Spariva nel nulla per la campagna di propaganda sionista a favore della guerra all'Iran la già poco efficace, per quanto significativa, risoluzione dell'Assemblea Generale che il 12 giugno chiedeva a Israele, la potenza occupante, di porre immediatamente fine al blocco di Gaza, di aprire tutti i valichi di frontiera e di garantire che gli aiuti raggiungano la popolazione civile palestinese in tutta la Striscia di Gaza immediatamente e in modo capillare. Un voto dopo che il Consiglio Onu era stato bloccato sullo stesso argomento il 4 giugno da un veto degli Usa, e l'unico che avrebbe avuto potere vincolante, per quanto i nazisionisti si facciano beffe pure di questo. Resta agli atti che dei 193 membri presenti, una larga maggioranza di 149 paesi ha approvato la risoluzione, rospetto a soli 12 contrari e 19 astenuti.

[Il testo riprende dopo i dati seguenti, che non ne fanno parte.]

/-- Registers of block 8. -/
def regsLanes : List RegD :=
[⟨0xF0080000, 1, 0x1, 1, 0x1, 0x0, [⟨3, 0, .ro, .rw, .none, false⟩]⟩,
   ⟨0xF0080010, 4, 0x4, 1, 0x1, 0x75, [⟨2, 0, .ro, .rw, .none, false⟩, ⟨6, 4, .ro, .rw, .none, false⟩, ⟨8, 8, .ro, .ro, .none, false⟩, ⟨9, 9, .ro, .ro, .none, false⟩, ⟨12, 12, .ro, .w1c, .none, false⟩]⟩,
   ⟨0xF0080020, 1, 0x4, 1, 0x1, 0x30, [⟨2, 0, .ro, .rw, .none, false⟩, ⟨6, 4, .ro, .rw, .none, false⟩, ⟨8, 8, .ro, .ro, .none, false⟩, ⟨9, 9, .ro, .ro, .none, false⟩, ⟨12, 12, .ro, .w1c, .none, false⟩]⟩,
   ⟨0xF0080024, 2, 0x4, 1, 0x1, 0x75, [⟨2, 0, .ro, .rw, .none, false⟩, ⟨6, 4, .ro, .rw, .none, false⟩, ⟨8, 8, .ro, .ro, .none, false⟩, ⟨9, 9, .ro, .ro, .none, false⟩, ⟨12, 12, .ro, .w1c, .none, false⟩]⟩,
   ⟨0xF008002C, 1, 0x4, 1, 0x1, 0x35, [⟨2, 0, .ro, .rw, .none, false⟩, ⟨6, 4, .ro, .rw, .none, false⟩, ⟨8, 8, .ro, .ro, .none, false⟩, ⟨9, 9, .ro, .ro, .none, false⟩, ⟨12, 12, .ro, .w1c, .none, false⟩]⟩,
   ⟨0xF0080030, 1, 0x4, 1, 0x1, 0x4062, [⟨3, 0, .ro, .rw, .none, false⟩, ⟨9, 4, .ro, .rw, .none, false⟩, ⟨15, 12, .ro, .rw, .none, false⟩]⟩,
   ⟨0xF0080034, 1, 0x4, 1, 0x1, 0x5082, [⟨3, 0, .ro, .rw, .none, false⟩, ⟨9, 4, .ro, .rw, .none, false⟩, ⟨15, 12, .ro, .rw, .none, false⟩]⟩,
   ⟨0xF0080038, 1, 0x4, 1, 0x1, 0x60A2, [⟨3, 0, .ro, .rw, .none, false⟩, ⟨9, 4, .ro, .rw, .none, false⟩, ⟨15, 12, .ro, .rw, .none, false⟩]⟩,
   ⟨0xF008003C, 1, 0x4, 1, 0x1, 0x70C2, [⟨3, 0, .ro, .rw, .none, false⟩, ⟨9, 4, .ro, .rw, .none, false⟩, ⟨15, 12, .ro, .rw, .none, false⟩]⟩,
   ⟨0xF0080040, 1, 0x1, 1, 0x1, 0x14100064, [⟨15, 0, .ro, .rw, .zero 1, false⟩, ⟨23, 16, .ro, .rw, .zero 1, false⟩, ⟨31, 24, .ro, .rw, .zero 1, false⟩]⟩,
   ⟨0xF0080044, 1, 0x1, 1, 0x1, 0x40A08, [⟨5, 0, .ro, .rw, .none, false⟩, ⟨13, 8, .ro, .rw, .none, false⟩, ⟨19, 16, .ro, .rw, .range 0 8, false⟩]⟩,
   ⟨0xF0080048, 1, 0x1, 1, 0x1, 0x0, [⟨4, 0, .ro, .rw, .none, false⟩, ⟨8, 8, .ro, .w1p, .none, false⟩, ⟨9, 9, .ro, .ro, .none, false⟩, ⟨10, 10, .ro, .w1c, .none, false⟩, ⟨11, 11, .ro, .w1c, .none, false⟩]⟩,
   ⟨0xF008004C, 1, 0x1, 1, 0x1, 0x0, [⟨26, 15, .ro, .rw, .none, false⟩]⟩,
   ⟨0xF0080100, 1, 0x20, 1, 0x1, 0x2011, [⟨0, 0, .ro, .rw, .none, false⟩, ⟨1, 1, .ro, .rw, .none, false⟩, ⟨6, 4, .ro, .rw, .above 4 0, false⟩, ⟨11, 8, .ro, .rw, .none, false⟩, ⟨12, 12, .ro, .rw, .none, false⟩, ⟨13, 13, .ro, .rw, .none, false⟩, ⟨15, 14, .ro, .rw, .none, false⟩, ⟨16, 16, .ro, .rw, .none, false⟩, ⟨17, 17, .ro, .rw, .none, false⟩]⟩,
   ⟨0xF0080120, 1, 0x20, 1, 0x1, 0x2111, [⟨0, 0, .ro, .rw, .none, false⟩, ⟨1, 1, .ro, .rw, .none, false⟩, ⟨6, 4, .ro, .rw, .above 4 0, false⟩, ⟨11, 8, .ro, .rw, .none, false⟩, ⟨12, 12, .ro, .rw, .none, false⟩, ⟨13, 13, .ro, .rw, .none, false⟩, ⟨15, 14, .ro, .rw, .none, false⟩, ⟨16, 16, .ro, .rw, .none, false⟩, ⟨17, 17, .ro, .rw, .none, false⟩]⟩,
   ⟨0xF0080140, 1, 0x20, 1, 0x1, 0x2211, [⟨0, 0, .ro, .rw, .none, false⟩, ⟨1, 1, .ro, .rw, .none, false⟩, ⟨6, 4, .ro, .rw, .above 4 0, false⟩, ⟨11, 8, .ro, .rw, .none, false⟩, ⟨12, 12, .ro, .rw, .none, false⟩, ⟨13, 13, .ro, .rw, .none, false⟩, ⟨15, 14, .ro, .rw, .none, false⟩, ⟨16, 16, .ro, .rw, .none, false⟩, ⟨17, 17, .ro, .rw, .none, false⟩]⟩,
   ⟨0xF0080160, 1, 0x20, 1, 0x1, 0x2311, [⟨0, 0, .ro, .rw, .none, false⟩, ⟨1, 1, .ro, .rw, .none, false⟩, ⟨6, 4, .ro, .rw, .above 4 0, false⟩, ⟨11, 8, .ro, .rw, .none, false⟩, ⟨12, 12, .ro, .rw, .none, false⟩, ⟨13, 13, .ro, .rw, .none, false⟩, ⟨15, 14, .ro, .rw, .none, false⟩, ⟨16, 16, .ro, .rw, .none, false⟩, ⟨17, 17, .ro, .rw, .none, false⟩]⟩,
   ⟨0xF0080180, 1, 0x20, 1, 0x1, 0x2411, [⟨0, 0, .ro, .rw, .none, false⟩, ⟨1, 1, .ro, .rw, .none, false⟩, ⟨6, 4, .ro, .rw, .above 4 0, false⟩, ⟨11, 8, .ro, .rw, .none, false⟩, ⟨12, 12, .ro, .rw, .none, false⟩, ⟨13, 13, .ro, .rw, .none, false⟩, ⟨15, 14, .ro, .rw, .none, false⟩, ⟨16, 16, .ro, .rw, .none, false⟩, ⟨17, 17, .ro, .rw, .none, false⟩]⟩,
   ⟨0xF00801A0, 1, 0x20, 1, 0x1, 0x2511, [⟨0, 0, .ro, .rw, .none, false⟩, ⟨1, 1, .ro, .rw, .none, false⟩, ⟨6, 4, .ro, .rw, .above 4 0, false⟩, ⟨11, 8, .ro, .rw, .none, false⟩, ⟨12, 12, .ro, .rw, .none, false⟩, ⟨13, 13, .ro, .rw, .none, false⟩, ⟨15, 14, .ro, .rw, .none, false⟩, ⟨16, 16, .ro, .rw, .none, false⟩, ⟨17, 17, .ro, .rw, .none, false⟩]⟩,
   ⟨0xF00801C0, 1, 0x20, 1, 0x1, 0x2611, [⟨0, 0, .ro, .rw, .none, false⟩, ⟨1, 1, .ro, .rw, .none, false⟩, ⟨6, 4, .ro, .rw, .above 4 0, false⟩, ⟨11, 8, .ro, .rw, .none, false⟩, ⟨12, 12, .ro, .rw, .none, false⟩, ⟨13, 13, .ro, .rw, .none, false⟩, ⟨15, 14, .ro, .rw, .none, false⟩, ⟨16, 16, .ro, .rw, .none, false⟩, ⟨17, 17, .ro, .rw, .none, false⟩]⟩,
   ⟨0xF00801E0, 1, 0x20, 1, 0x1, 0x2711, [⟨0, 0, .ro, .rw, .none, false⟩, ⟨1, 1, .ro, .rw, .none, false⟩, ⟨6, 4, .ro, .rw, .above 4 0, false⟩, ⟨11, 8, .ro, .rw, .none, false⟩, ⟨12, 12, .ro, .rw, .none, false⟩, ⟨13, 13, .ro, .rw, .none, false⟩, ⟨15, 14, .ro, .rw, .none, false⟩, ⟨16, 16, .ro, .rw, .none, false⟩, ⟨17, 17, .ro, .rw, .none, false⟩]⟩,
   ⟨0xF0080200, 1, 0x20, 1, 0x1, 0x2811, [⟨0, 0, .ro, .rw, .none, false⟩, ⟨1, 1, .ro, .rw, .none, false⟩, ⟨6, 4, .ro, .rw, .above 4 0, false⟩, ⟨11, 8, .ro, .rw, .none, false⟩, ⟨12, 12, .ro, .rw, .none, false⟩, ⟨13, 13, .ro, .rw, .none, false⟩, ⟨15, 14, .ro, .rw, .none, false⟩, ⟨16, 16, .ro, .rw, .none, false⟩, ⟨17, 17, .ro, .rw, .none, false⟩]⟩,
   ⟨0xF0080220, 1, 0x20, 1, 0x1, 0x2911, [⟨0, 0, .ro, .rw, .none, false⟩, ⟨1, 1, .ro, .rw, .none, false⟩, ⟨6, 4, .ro, .rw, .above 4 0, false⟩, ⟨11, 8, .ro, .rw, .none, false⟩, ⟨12, 12, .ro, .rw, .none, false⟩, ⟨13, 13, .ro, .rw, .none, false⟩, ⟨15, 14, .ro, .rw, .none, false⟩, ⟨16, 16, .ro, .rw, .none, false⟩, ⟨17, 17, .ro, .rw, .none, false⟩]⟩,
   ⟨0xF0080240, 1, 0x20, 1, 0x1, 0x2A11, [⟨0, 0, .ro, .rw, .none, false⟩, ⟨1, 1, .ro, .rw, .none, false⟩, ⟨6, 4, .ro, .rw, .above 4 0, false⟩, ⟨11, 8, .ro, .rw, .none, false⟩, ⟨12, 12, .ro, .rw, .none, false⟩, ⟨13, 13, .ro, .rw, .none, false⟩, ⟨15, 14, .ro, .rw, .none, false⟩, ⟨16, 16, .ro, .rw, .none, false⟩, ⟨17, 17, .ro, .rw, .none, false⟩]⟩,
   ⟨0xF0080260, 1, 0x20, 1, 0x1, 0x2B11, [⟨0, 0, .ro, .rw, .none, false⟩, ⟨1, 1, .ro, .rw, .none, false⟩, ⟨6, 4, .ro, .rw, .above 4 0, false⟩, ⟨11, 8, .ro, .rw, .none, false⟩, ⟨12, 12, .ro, .rw, .none, false⟩, ⟨13, 13, .ro, .rw, .none, false⟩, ⟨15, 14, .ro, .rw, .none, false⟩, ⟨16, 16, .ro, .rw, .none, false⟩, ⟨17, 17, .ro, .rw, .none, false⟩]⟩]
  ++ [⟨0xF0080280, 1, 0x20, 1, 0x1, 0x2C11, [⟨0, 0, .ro, .rw, .none, false⟩, ⟨1, 1, .ro, .rw, .none, false⟩, ⟨6, 4, .ro, .rw, .above 4 0, false⟩, ⟨11, 8, .ro, .rw, .none, false⟩, ⟨12, 12, .ro, .rw, .none, false⟩, ⟨13, 13, .ro, .rw, .none, false⟩, ⟨15, 14, .ro, .rw, .none, false⟩, ⟨16, 16, .ro, .rw, .none, false⟩, ⟨17, 17, .ro, .rw, .none, false⟩]⟩,
   ⟨0xF00802A0, 1, 0x20, 1, 0x1, 0x2D11, [⟨0, 0, .ro, .rw, .none, false⟩, ⟨1, 1, .ro, .rw, .none, false⟩, ⟨6, 4, .ro, .rw, .above 4 0, false⟩, ⟨11, 8, .ro, .rw, .none, false⟩, ⟨12, 12, .ro, .rw, .none, false⟩, ⟨13, 13, .ro, .rw, .none, false⟩, ⟨15, 14, .ro, .rw, .none, false⟩, ⟨16, 16, .ro, .rw, .none, false⟩, ⟨17, 17, .ro, .rw, .none, false⟩]⟩,
   ⟨0xF00802C0, 1, 0x20, 1, 0x1, 0x2E11, [⟨0, 0, .ro, .rw, .none, false⟩, ⟨1, 1, .ro, .rw, .none, false⟩, ⟨6, 4, .ro, .rw, .above 4 0, false⟩, ⟨11, 8, .ro, .rw, .none, false⟩, ⟨12, 12, .ro, .rw, .none, false⟩, ⟨13, 13, .ro, .rw, .none, false⟩, ⟨15, 14, .ro, .rw, .none, false⟩, ⟨16, 16, .ro, .rw, .none, false⟩, ⟨17, 17, .ro, .rw, .none, false⟩]⟩,
   ⟨0xF00802E0, 1, 0x20, 1, 0x1, 0x2F11, [⟨0, 0, .ro, .rw, .none, false⟩, ⟨1, 1, .ro, .rw, .none, false⟩, ⟨6, 4, .ro, .rw, .above 4 0, false⟩, ⟨11, 8, .ro, .rw, .none, false⟩, ⟨12, 12, .ro, .rw, .none, false⟩, ⟨13, 13, .ro, .rw, .none, false⟩, ⟨15, 14, .ro, .rw, .none, false⟩, ⟨16, 16, .ro, .rw, .none, false⟩, ⟨17, 17, .ro, .rw, .none, false⟩]⟩,
   ⟨0xF0080300, 1, 0x20, 1, 0x1, 0x2023, [⟨0, 0, .ro, .rw, .none, false⟩, ⟨1, 1, .ro, .rw, .none, false⟩, ⟨6, 4, .ro, .rw, .above 4 0, false⟩, ⟨11, 8, .ro, .rw, .none, false⟩, ⟨12, 12, .ro, .rw, .none, false⟩, ⟨13, 13, .ro, .rw, .none, false⟩, ⟨15, 14, .ro, .rw, .none, false⟩, ⟨16, 16, .ro, .rw, .none, false⟩, ⟨17, 17, .ro, .rw, .none, false⟩]⟩,
   ⟨0xF0080320, 1, 0x20, 1, 0x1, 0x2123, [⟨0, 0, .ro, .rw, .none, false⟩, ⟨1, 1, .ro, .rw, .none, false⟩, ⟨6, 4, .ro, .rw, .above 4 0, false⟩, ⟨11, 8, .ro, .rw, .none, false⟩, ⟨12, 12, .ro, .rw, .none, false⟩, ⟨13, 13, .ro, .rw, .none, false⟩, ⟨15, 14, .ro, .rw, .none, false⟩, ⟨16, 16, .ro, .rw, .none, false⟩, ⟨17, 17, .ro, .rw, .none, false⟩]⟩,
   ⟨0xF0080340, 1, 0x20, 1, 0x1, 0x2031, [⟨0, 0, .ro, .rw, .none, false⟩, ⟨1, 1, .ro, .rw, .none, false⟩, ⟨6, 4, .ro, .rw, .above 4 0, false⟩, ⟨11, 8, .ro, .rw, .none, false⟩, ⟨12, 12, .ro, .rw, .none, false⟩, ⟨13, 13, .ro, .rw, .none, false⟩, ⟨15, 14, .ro, .rw, .none, false⟩, ⟨16, 16, .ro, .rw, .none, false⟩, ⟨17, 17, .ro, .rw, .none, false⟩]⟩,
   ⟨0xF0080360, 1, 0x20, 1, 0x1, 0x2131, [⟨0, 0, .ro, .rw, .none, false⟩, ⟨1, 1, .ro, .rw, .none, false⟩, ⟨6, 4, .ro, .rw, .above 4 0, false⟩, ⟨11, 8, .ro, .rw, .none, false⟩, ⟨12, 12, .ro, .rw, .none, false⟩, ⟨13, 13, .ro, .rw, .none, false⟩, ⟨15, 14, .ro, .rw, .none, false⟩, ⟨16, 16, .ro, .rw, .none, false⟩, ⟨17, 17, .ro, .rw, .none, false⟩]⟩,
   ⟨0xF0080380, 1, 0x20, 1, 0x1, 0x2041, [⟨0, 0, .ro, .rw, .none, false⟩, ⟨1, 1, .ro, .rw, .none, false⟩, ⟨6, 4, .ro, .rw, .above 4 0, false⟩, ⟨11, 8, .ro, .rw, .none, false⟩, ⟨12, 12, .ro, .rw, .none, false⟩, ⟨13, 13, .ro, .rw, .none, false⟩, ⟨15, 14, .ro, .rw, .none, false⟩, ⟨16, 16, .ro, .rw, .none, false⟩, ⟨17, 17, .ro, .rw, .none, false⟩]⟩,
   ⟨0xF00803A0, 1, 0x20, 1, 0x1, 0x2141, [⟨0, 0, .ro, .rw, .none, false⟩, ⟨1, 1, .ro, .rw, .none, false⟩, ⟨6, 4, .ro, .rw, .above 4 0, false⟩, ⟨11, 8, .ro, .rw, .none, false⟩, ⟨12, 12, .ro, .rw, .none, false⟩, ⟨13, 13, .ro, .rw, .none, false⟩, ⟨15, 14, .ro, .rw, .none, false⟩, ⟨16, 16, .ro, .rw, .none, false⟩, ⟨17, 17, .ro, .rw, .none, false⟩]⟩,
   ⟨0xF00803C0, 1, 0x20, 1, 0x1, 0x2241, [⟨0, 0, .ro, .rw, .none, false⟩, ⟨1, 1, .ro, .rw, .none, false⟩, ⟨6, 4, .ro, .rw, .above 4 0, false⟩, ⟨11, 8, .ro, .rw, .none, false⟩, ⟨12, 12, .ro, .rw, .none, false⟩, ⟨13, 13, .ro, .rw, .none, false⟩, ⟨15, 14, .ro, .rw, .none, false⟩, ⟨16, 16, .ro, .rw, .none, false⟩, ⟨17, 17, .ro, .rw, .none, false⟩]⟩,
   ⟨0xF00803E0, 1, 0x20, 1, 0x1, 0x2341, [⟨0, 0, .ro, .rw, .none, false⟩, ⟨1, 1, .ro, .rw, .none, false⟩, ⟨6, 4, .ro, .rw, .above 4 0, false⟩, ⟨11, 8, .ro, .rw, .none, false⟩, ⟨12, 12, .ro, .rw, .none, false⟩, ⟨13, 13, .ro, .rw, .none, false⟩, ⟨15, 14, .ro, .rw, .none, false⟩, ⟨16, 16, .ro, .rw, .none, false⟩, ⟨17, 17, .ro, .rw, .none, false⟩]⟩,
   ⟨0xF0080400, 1, 0x20, 1, 0x1, 0x2441, [⟨0, 0, .ro, .rw, .none, false⟩, ⟨1, 1, .ro, .rw, .none, false⟩, ⟨6, 4, .ro, .rw, .above 4 0, false⟩, ⟨11, 8, .ro, .rw, .none, false⟩, ⟨12, 12, .ro, .rw, .none, false⟩, ⟨13, 13, .ro, .rw, .none, false⟩, ⟨15, 14, .ro, .rw, .none, false⟩, ⟨16, 16, .ro, .rw, .none, false⟩, ⟨17, 17, .ro, .rw, .none, false⟩]⟩,
   ⟨0xF0080420, 1, 0x20, 1, 0x1, 0x2541, [⟨0, 0, .ro, .rw, .none, false⟩, ⟨1, 1, .ro, .rw, .none, false⟩, ⟨6, 4, .ro, .rw, .above 4 0, false⟩, ⟨11, 8, .ro, .rw, .none, false⟩, ⟨12, 12, .ro, .rw, .none, false⟩, ⟨13, 13, .ro, .rw, .none, false⟩, ⟨15, 14, .ro, .rw, .none, false⟩, ⟨16, 16, .ro, .rw, .none, false⟩, ⟨17, 17, .ro, .rw, .none, false⟩]⟩,
   ⟨0xF0080440, 1, 0x20, 1, 0x1, 0x2641, [⟨0, 0, .ro, .rw, .none, false⟩, ⟨1, 1, .ro, .rw, .none, false⟩, ⟨6, 4, .ro, .rw, .above 4 0, false⟩, ⟨11, 8, .ro, .rw, .none, false⟩, ⟨12, 12, .ro, .rw, .none, false⟩, ⟨13, 13, .ro, .rw, .none, false⟩, ⟨15, 14, .ro, .rw, .none, false⟩, ⟨16, 16, .ro, .rw, .none, false⟩, ⟨17, 17, .ro, .rw, .none, false⟩]⟩,
   ⟨0xF0080460, 1, 0x20, 1, 0x1, 0x2741, [⟨0, 0, .ro, .rw, .none, false⟩, ⟨1, 1, .ro, .rw, .none, false⟩, ⟨6, 4, .ro, .rw, .above 4 0, false⟩, ⟨11, 8, .ro, .rw, .none, false⟩, ⟨12, 12, .ro, .rw, .none, false⟩, ⟨13, 13, .ro, .rw, .none, false⟩, ⟨15, 14, .ro, .rw, .none, false⟩, ⟨16, 16, .ro, .rw, .none, false⟩, ⟨17, 17, .ro, .rw, .none, false⟩]⟩,
   ⟨0xF0080480, 4, 0x20, 1, 0x1, 0x2000, [⟨0, 0, .ro, .rw, .none, false⟩, ⟨1, 1, .ro, .rw, .none, false⟩, ⟨6, 4, .ro, .rw, .above 4 0, false⟩, ⟨11, 8, .ro, .rw, .none, false⟩, ⟨12, 12, .ro, .rw, .none, false⟩, ⟨13, 13, .ro, .rw, .none, false⟩, ⟨15, 14, .ro, .rw, .none, false⟩, ⟨16, 16, .ro, .rw, .none, false⟩, ⟨17, 17, .ro, .rw, .none, false⟩]⟩,
   ⟨0xF0080104, 32, 0x20, 1, 0x1, 0x0, [⟨2, 0, .ro, .ro, .none, false⟩, ⟨3, 3, .ro, .ro, .none, false⟩, ⟨4, 4, .ro, .ro, .none, false⟩, ⟨5, 5, .ro, .ro, .none, false⟩, ⟨6, 6, .ro, .w1c, .none, false⟩, ⟨11, 8, .ro, .ro, .none, false⟩, ⟨13, 12, .ro, .ro, .none, false⟩, ⟨17, 16, .ro, .ro, .none, false⟩, ⟨18, 18, .ro, .ro, .none, false⟩, ⟨19, 19, .ro, .ro, .none, false⟩, ⟨23, 20, .ro, .ro, .none, false⟩]⟩,
   ⟨0xF0080108, 32, 0x20, 1, 0x1, 0x0, [⟨7, 0, .ro, .ro, .none, false⟩, ⟨15, 8, .ro, .ro, .none, false⟩, ⟨31, 16, .ro, .ro, .none, false⟩]⟩,
   ⟨0xF008010C, 32, 0x20, 1, 0x1, 0x0, [⟨5, 0, .ro, .ro, .none, false⟩, ⟨13, 8, .ro, .ro, .none, false⟩, ⟨31, 16, .ro, .ro, .none, false⟩]⟩,
   ⟨0xF0080110, 32, 0x20, 1, 0x1, 0x0, [⟨7, 0, .ro, .w1c, .none, true⟩, ⟨15, 8, .ro, .w1c, .none, true⟩, ⟨23, 16, .ro, .w1c, .none, true⟩, ⟨31, 24, .ro, .w1c, .none, true⟩]⟩,
   ⟨0xF0080114, 32, 0x20, 1, 0x1, 0x0, [⟨0, 0, .ro, .w1p, .none, false⟩, ⟨1, 1, .ro, .w1p, .none, false⟩, ⟨2, 2, .ro, .w1p, .none, false⟩]⟩,
   ⟨0xF0080118, 32, 0x20, 1, 0x1, 0x0, [⟨15, 0, .ro, .ro, .none, false⟩]⟩]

"Accogliamo con favore la risoluzione dell'Assemblea Generale delle Nazioni Unite per un cessate il fuoco a Gaza, l'apertura di corridoi umanitari e la distribuzione di aiuti. Il voto schiacciante dell'Assemblea Generale a favore della risoluzione è una vittoria politica e morale per il nostro popolo, fedele alla sua causa, e la prova del fallimento dell'occupazione”, commentava Hamas.
La solidarietà alla causa del popolo palestinese non si fermava. Il 15 giugno organizzazioni della società civile malese lanciavano un'iniziativa internazionale, descritta come la più grande del suo genere, volta a rompere il blocco della Striscia di Gaza attraverso una mobilitazione marittima globale di 1.000 navi, in partenza da diversi continenti. Questa azione era descritta come una "intifada della coscienza umana" a sostegno del popolo palestinese e per chiamare l'occupazione israeliana a rispondere dei suoi crimini e del genocidio in corso.
Sempre il 15 giugno almeno 150 mila manifestanti sfilavano all'Aia, in Olanda, rispondendo all'appello lanciato di gruppi per i diritti umani e le agenzie umanitarie, tra cui Amnesty International, Save the Children e Medici senza frontiere, che avevano invitato i partecipanti a indossare magliette rosse in modo che il corteo che sfilava in un anello di cinque chilometri intorno al centro della città avrebbe creato simbolicamente la linea rossa che il governo olandese non ha tracciato per fermare la campagna di Israele a Gaza. Stessa iniziativa in Belgio, a Bruxelles con una folta partecipazione di 110 mila manifestanti.